Soweit der Kläger schließlich noch auf eine Einbeziehung nach § 5 AVIwiss abstellt, gibt es keine Anhaltspunkte, ihn als Angehörigen der künstlerisch tätigen Intelligenz einzubeziehen. Der Kläger gehörte keiner der in §§ 5a, 5b oder 5c AVIwiss genannten Berufsgruppen an. In diesem Zusammenhang ist die Berufsbezeichnung im Arbeitsvertrag des Klägers maßgeblich.
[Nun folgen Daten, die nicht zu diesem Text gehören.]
-- ==== Sys2Proof/Laws/State.lean ====
section
/-!
SUPPORT. What each update of the state leaves and what a read finds after it: one law per field per update, so that no
proof unfolds a record update.
-/
namespace Sys2Proof.Machine
open Sys2Proof

variable (s : State)

/-! ## Updates by a function are updates -/

theorem State.onCtx_eq (n : Nat) (f : Ctx → Ctx) : s.onCtx n f = s.setCtx n (f (s.ctx n)) := rfl
theorem State.onCore_eq (n : Nat) (f : Core → Core) : s.onCore n f = s.setCore n (f (s.core n)) := rfl
theorem State.onVf_eq (n : Nat) (f : Vf → Vf) : s.onVf n f = s.setVf n (f (s.vf n)) := rfl
theorem State.onPart_eq (n : Nat) (f : Partition → Partition) : s.onPart n f = s.setPart n (f (s.part n)) := rfl
theorem State.onCur_eq (f : Ctx → Ctx) : s.onCur f = s.setCtx s.iss.cur (f s.cur) := rfl

/-! ## Records read after they are written -/

@[simp] theorem State.ctx_setCtx (n m : Nat) (c : Ctx) : (s.setCtx n c).ctx m = if m = n then c else s.ctx m := by
  simp [State.ctx, State.setCtx]
@[simp] theorem State.core_setCore (n m : Nat) (c : Core) : (s.setCore n c).core m = if m = n then c else s.core m := by
  simp [State.core, State.setCore]
@[simp] theorem State.vf_setVf (n m : Nat) (c : Vf) : (s.setVf n c).vf m = if m = n then c else s.vf m := by
  simp [State.vf, State.setVf]
@[simp] theorem State.part_setPart (n m : Nat) (c : Partition) :
    (s.setPart n c).part m = if m = n then c else s.part m := by
  simp [State.part, State.setPart]
@[simp] theorem State.set_onSet (n m : Nat) (f : SetEntry → SetEntry) :
    (s.onSet n f).set m = if m = n then f (s.set n) else s.set m := by
  simp [State.set, State.onSet]
@[simp] theorem State.byte_setBytes (pa a : Nat) (bs : List Byte) :
    (s.setBytes pa bs).byte a = if pa ≤ a ∧ a < pa + bs.length then bs.getD (a - pa) 0 else s.byte a := by
  simp [State.byte, State.setBytes, lookupD_sparseSetList]

/-! ## Records that an update does not touch -/

@[simp] theorem State.core_setCtx (n : Nat) (c : Ctx) (m : Nat) : (s.setCtx n c).core m = s.core m := rfl
@[simp] theorem State.vf_setCtx (n : Nat) (c : Ctx) (m : Nat) : (s.setCtx n c).vf m = s.vf m := rfl
@[simp] theorem State.part_setCtx (n : Nat) (c : Ctx) (m : Nat) : (s.setCtx n c).part m = s.part m := rfl
@[simp] theorem State.set_setCtx (n : Nat) (c : Ctx) (m : Nat) : (s.setCtx n c).set m = s.set m := rfl
@[simp] theorem State.byte_setCtx (n : Nat) (c : Ctx) (m : Nat) : (s.setCtx n c).byte m = s.byte m := rfl
@[simp] theorem State.ctx_setCore (n : Nat) (c : Core) (m : Nat) : (s.setCore n c).ctx m = s.ctx m := rfl
@[simp] theorem State.vf_setCore (n : Nat) (c : Core) (m : Nat) : (s.setCore n c).vf m = s.vf m := rfl
@[simp] theorem State.part_setCore (n : Nat) (c : Core) (m : Nat) : (s.setCore n c).part m = s.part m := rfl
@[simp] theorem State.set_setCore (n : Nat) (c : Core) (m : Nat) : (s.setCore n c).set m = s.set m := rfl
@[simp] theorem State.byte_setCore (n : Nat) (c : Core) (m : Nat) : (s.setCore n c).byte m = s.byte m := rfl
@[simp] theorem State.ctx_setVf (n : Nat) (c : Vf) (m : Nat) : (s.setVf n c).ctx m = s.ctx m := rfl
@[simp] theorem State.core_setVf (n : Nat) (c : Vf) (m : Nat) : (s.setVf n c).core m = s.core m := rfl
@[simp] theorem State.part_setVf (n : Nat) (c : Vf) (m : Nat) : (s.setVf n c).part m = s.part m := rfl
@[simp] theorem State.set_setVf (n : Nat) (c : Vf) (m : Nat) : (s.setVf n c).set m = s.set m := rfl
@[simp] theorem State.byte_setVf (n : Nat) (c : Vf) (m : Nat) : (s.setVf n c).byte m = s.byte m := rfl
@[simp] theorem State.ctx_setPart (n : Nat) (c : Partition) (m : Nat) : (s.setPart n c).ctx m = s.ctx m := rfl
@[simp] theorem State.core_setPart (n : Nat) (c : Partition) (m : Nat) : (s.setPart n c).core m = s.core m := rfl
@[simp] theorem State.vf_setPart (n : Nat) (c : Partition) (m : Nat) : (s.setPart n c).vf m = s.vf m := rfl
@[simp] theorem State.set_setPart (n : Nat) (c : Partition) (m : Nat) : (s.setPart n c).set m = s.set m := rfl
@[simp] theorem State.byte_setPart (n : Nat) (c : Partition) (m : Nat) : (s.setPart n c).byte m = s.byte m := rfl
@[simp] theorem State.ctx_onSet (n : Nat) (f : SetEntry → SetEntry) (m : Nat) : (s.onSet n f).ctx m = s.ctx m := rfl
@[simp] theorem State.core_onSet (n : Nat) (f : SetEntry → SetEntry) (m : Nat) : (s.onSet n f).core m = s.core m := rfl
@[simp] theorem State.vf_onSet (n : Nat) (f : SetEntry → SetEntry) (m : Nat) : (s.onSet n f).vf m = s.vf m := rfl
@[simp] theorem State.part_onSet (n : Nat) (f : SetEntry → SetEntry) (m : Nat) : (s.onSet n f).part m = s.part m := rfl
@[simp] theorem State.byte_onSet (n : Nat) (f : SetEntry → SetEntry) (m : Nat) : (s.onSet n f).byte m = s.byte m := rfl
@[simp] theorem State.ctx_setBytes (pa : Nat) (bs : List Byte) (m : Nat) : (s.setBytes pa bs).ctx m = s.ctx m := rfl
@[simp] theorem State.core_setBytes (pa : Nat) (bs : List Byte) (m : Nat) : (s.setBytes pa bs).core m = s.core m := rfl
@[simp] theorem State.vf_setBytes (pa : Nat) (bs : List Byte) (m : Nat) : (s.setBytes pa bs).vf m = s.vf m := rfl
@[simp] theorem State.part_setBytes (pa : Nat) (bs : List Byte) (m : Nat) : (s.setBytes pa bs).part m = s.part m := rfl
@[simp] theorem State.set_setBytes (pa : Nat) (bs : List Byte) (m : Nat) : (s.setBytes pa bs).set m = s.set m := rfl
@[simp] theorem State.ctx_onIss (f : Issue → Issue) (m : Nat) : (s.onIss f).ctx m = s.ctx m := rfl
@[simp] theorem State.core_onIss (f : Issue → Issue) (m : Nat) : (s.onIss f).core m = s.core m := rfl
@[simp] theorem State.vf_onIss (f : Issue → Issue) (m : Nat) : (s.onIss f).vf m = s.vf m := rfl
@[simp] theorem State.part_onIss (f : Issue → Issue) (m : Nat) : (s.onIss f).part m = s.part m := rfl
@[simp] theorem State.set_onIss (f : Issue → Issue) (m : Nat) : (s.onIss f).set m = s.set m := rfl
@[simp] theorem State.byte_onIss (f : Issue → Issue) (m : Nat) : (s.onIss f).byte m = s.byte m := rfl
@[simp] theorem State.cur_setCore (n : Nat) (c : Core) : (s.setCore n c).cur = s.cur := rfl
@[simp] theorem State.cur_setVf (n : Nat) (c : Vf) : (s.setVf n c).cur = s.cur := rfl
@[simp] theorem State.cur_onSet (n : Nat) (f : SetEntry → SetEntry) : (s.onSet n f).cur = s.cur := rfl
@[simp] theorem State.cur_setBytes (pa : Nat) (bs : List Byte) : (s.setBytes pa bs).cur = s.cur := rfl

/-! ## Fields after `setCtx` -/

@[simp] theorem State.setCtx_mem (n : Nat) (c : Ctx) : (s.setCtx n c).mem = s.mem := rfl
@[simp] theorem State.setCtx_bad (n : Nat) (c : Ctx) : (s.setCtx n c).bad = s.bad := rfl
@[simp] theorem State.setCtx_l2 (n : Nat) (c : Ctx) : (s.setCtx n c).l2 = s.l2 := rfl
@[simp] theorem State.setCtx_cores (n : Nat) (c : Ctx) : (s.setCtx n c).cores = s.cores := rfl
@[simp] theorem State.setCtx_vfs (n : Nat) (c : Ctx) : (s.setCtx n c).vfs = s.vfs := rfl
@[simp] theorem State.setCtx_parts (n : Nat) (c : Ctx) : (s.setCtx n c).parts = s.parts := rfl
@[simp] theorem State.setCtx_tlbs (n : Nat) (c : Ctx) : (s.setCtx n c).tlbs = s.tlbs := rfl
@[simp] theorem State.setCtx_walks (n : Nat) (c : Ctx) : (s.setCtx n c).walks = s.walks := rfl
@[simp] theorem State.setCtx_invals (n : Nat) (c : Ctx) : (s.setCtx n c).invals = s.invals := rfl
@[simp] theorem State.setCtx_sets (n : Nat) (c : Ctx) : (s.setCtx n c).sets = s.sets := rfl
@[simp] theorem State.setCtx_tags (n : Nat) (c : Ctx) : (s.setCtx n c).tags = s.tags := rfl
@[simp] theorem State.setCtx_embFrames (n : Nat) (c : Ctx) : (s.setCtx n c).embFrames = s.embFrames := rfl
@[simp] theorem State.setCtx_hearths (n : Nat) (c : Ctx) : (s.setCtx n c).hearths = s.hearths := rfl
@[simp] theorem State.setCtx_waiters (n : Nat) (c : Ctx) : (s.setCtx n c).waiters = s.waiters := rfl
@[simp] theorem State.setCtx_served (n : Nat) (c : Ctx) : (s.setCtx n c).served = s.served := rfl
@[simp] theorem State.setCtx_coords (n : Nat) (c : Ctx) : (s.setCtx n c).coords = s.coords := rfl
@[simp] theorem State.setCtx_dests (n : Nat) (c : Ctx) : (s.setCtx n c).dests = s.dests := rfl
@[simp] theorem State.setCtx_jobs (n : Nat) (c : Ctx) : (s.setCtx n c).jobs = s.jobs := rfl
@[simp] theorem State.setCtx_rots (n : Nat) (c : Ctx) : (s.setCtx n c).rots = s.rots := rfl
@[simp] theorem State.setCtx_saved (n : Nat) (c : Ctx) : (s.setCtx n c).saved = s.saved := rfl
@[simp] theorem State.setCtx_seqs (n : Nat) (c : Ctx) : (s.setCtx n c).seqs = s.seqs := rfl
@[simp] theorem State.setCtx_freed (n : Nat) (c : Ctx) : (s.setCtx n c).freed = s.freed := rfl
@[simp] theorem State.setCtx_packets (n : Nat) (c : Ctx) : (s.setCtx n c).packets = s.packets := rfl
@[simp] theorem State.setCtx_nextId (n : Nat) (c : Ctx) : (s.setCtx n c).nextId = s.nextId := rfl
@[simp] theorem State.setCtx_gathered (n : Nat) (c : Ctx) : (s.setCtx n c).gathered = s.gathered := rfl
@[simp] theorem State.setCtx_fabxy (n : Nat) (c : Ctx) : (s.setCtx n c).fabxy = s.fabxy := rfl
@[simp] theorem State.setCtx_fabCols (n : Nat) (c : Ctx) : (s.setCtx n c).fabCols = s.fabCols := rfl
@[simp] theorem State.setCtx_fabRows (n : Nat) (c : Ctx) : (s.setCtx n c).fabRows = s.fabRows := rfl
@[simp] theorem State.setCtx_broken (n : Nat) (c : Ctx) : (s.setCtx n c).broken = s.broken := rfl
@[simp] theorem State.setCtx_links (n : Nat) (c : Ctx) : (s.setCtx n c).links = s.links := rfl
@[simp] theorem State.setCtx_seqOut (n : Nat) (c : Ctx) : (s.setCtx n c).seqOut = s.seqOut := rfl
@[simp] theorem State.setCtx_seqIn (n : Nat) (c : Ctx) : (s.setCtx n c).seqIn = s.seqIn := rfl
@[simp] theorem State.setCtx_coll (n : Nat) (c : Ctx) : (s.setCtx n c).coll = s.coll := rfl
@[simp] theorem State.setCtx_keys (n : Nat) (c : Ctx) : (s.setCtx n c).keys = s.keys := rfl
@[simp] theorem State.setCtx_messages (n : Nat) (c : Ctx) : (s.setCtx n c).messages = s.messages := rfl
@[simp] theorem State.setCtx_counted (n : Nat) (c : Ctx) : (s.setCtx n c).counted = s.counted := rfl
@[simp] theorem State.setCtx_frames (n : Nat) (c : Ctx) : (s.setCtx n c).frames = s.frames := rfl
@[simp] theorem State.setCtx_unknown (n : Nat) (c : Ctx) : (s.setCtx n c).unknown = s.unknown := rfl
@[simp] theorem State.setCtx_split (n : Nat) (c : Ctx) : (s.setCtx n c).split = s.split := rfl
@[simp] theorem State.setCtx_portClocks (n : Nat) (c : Ctx) : (s.setCtx n c).portClocks = s.portClocks := rfl
@[simp] theorem State.setCtx_outbox (n : Nat) (c : Ctx) : (s.setCtx n c).outbox = s.outbox := rfl
@[simp] theorem State.setCtx_ready (n : Nat) (c : Ctx) : (s.setCtx n c).ready = s.ready := rfl
@[simp] theorem State.setCtx_meas (n : Nat) (c : Ctx) : (s.setCtx n c).meas = s.meas := rfl
@[simp] theorem State.setCtx_measLog (n : Nat) (c : Ctx) : (s.setCtx n c).measLog = s.measLog := rfl
@[simp] theorem State.setCtx_spdm (n : Nat) (c : Ctx) : (s.setCtx n c).spdm = s.spdm := rfl
@[simp] theorem State.setCtx_cap (n : Nat) (c : Ctx) : (s.setCtx n c).cap = s.cap := rfl
@[simp] theorem State.setCtx_power (n : Nat) (c : Ctx) : (s.setCtx n c).power = s.power := rfl
@[simp] theorem State.setCtx_thermal (n : Nat) (c : Ctx) : (s.setCtx n c).thermal = s.thermal := rfl
@[simp] theorem State.setCtx_darot (n : Nat) (c : Ctx) : (s.setCtx n c).darot = s.darot := rfl
@[simp] theorem State.setCtx_draws (n : Nat) (c : Ctx) : (s.setCtx n c).draws = s.draws := rfl
@[simp] theorem State.setCtx_iss (n : Nat) (c : Ctx) : (s.setCtx n c).iss = s.iss := rfl
@[simp] theorem State.setCtx_agenda (n : Nat) (c : Ctx) : (s.setCtx n c).agenda = s.agenda := rfl
@[simp] theorem State.setCtx_turn (n : Nat) (c : Ctx) : (s.setCtx n c).turn = s.turn := rfl
@[simp] theorem State.setCtx_free (n : Nat) (c : Ctx) : (s.setCtx n c).free = s.free := rfl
Eine korrigierende Auslegung von § 2a oder § 5 AVIwiss dahingehend, dass nicht nur die dort Genannten erfasst waren, ist aus bundesrechtlicher Sicht nicht möglich. Die Regelungen des Versorgungsrechts haben sich strikt an deren Wortlaut zu orientieren, da das Analogieverbot einer erweiternden Auslegung entgegen steht (BSG, Beschluss vom 14. Februar 2008 – B 4 RS 133/07 B – juris). Mithin kann für den umstrittenen Zeitraum unter keinem rechtlichen Gesichtspunkt eine nachträgliche Einbeziehung in ein ZV-System festgestellt werden.

3.

Die Kostenentscheidung folgt aus § 193 SGG.

Gründe für eine Zulassung der Revision im Sinne von § 160 Abs. 2 SGG liegen nicht vor.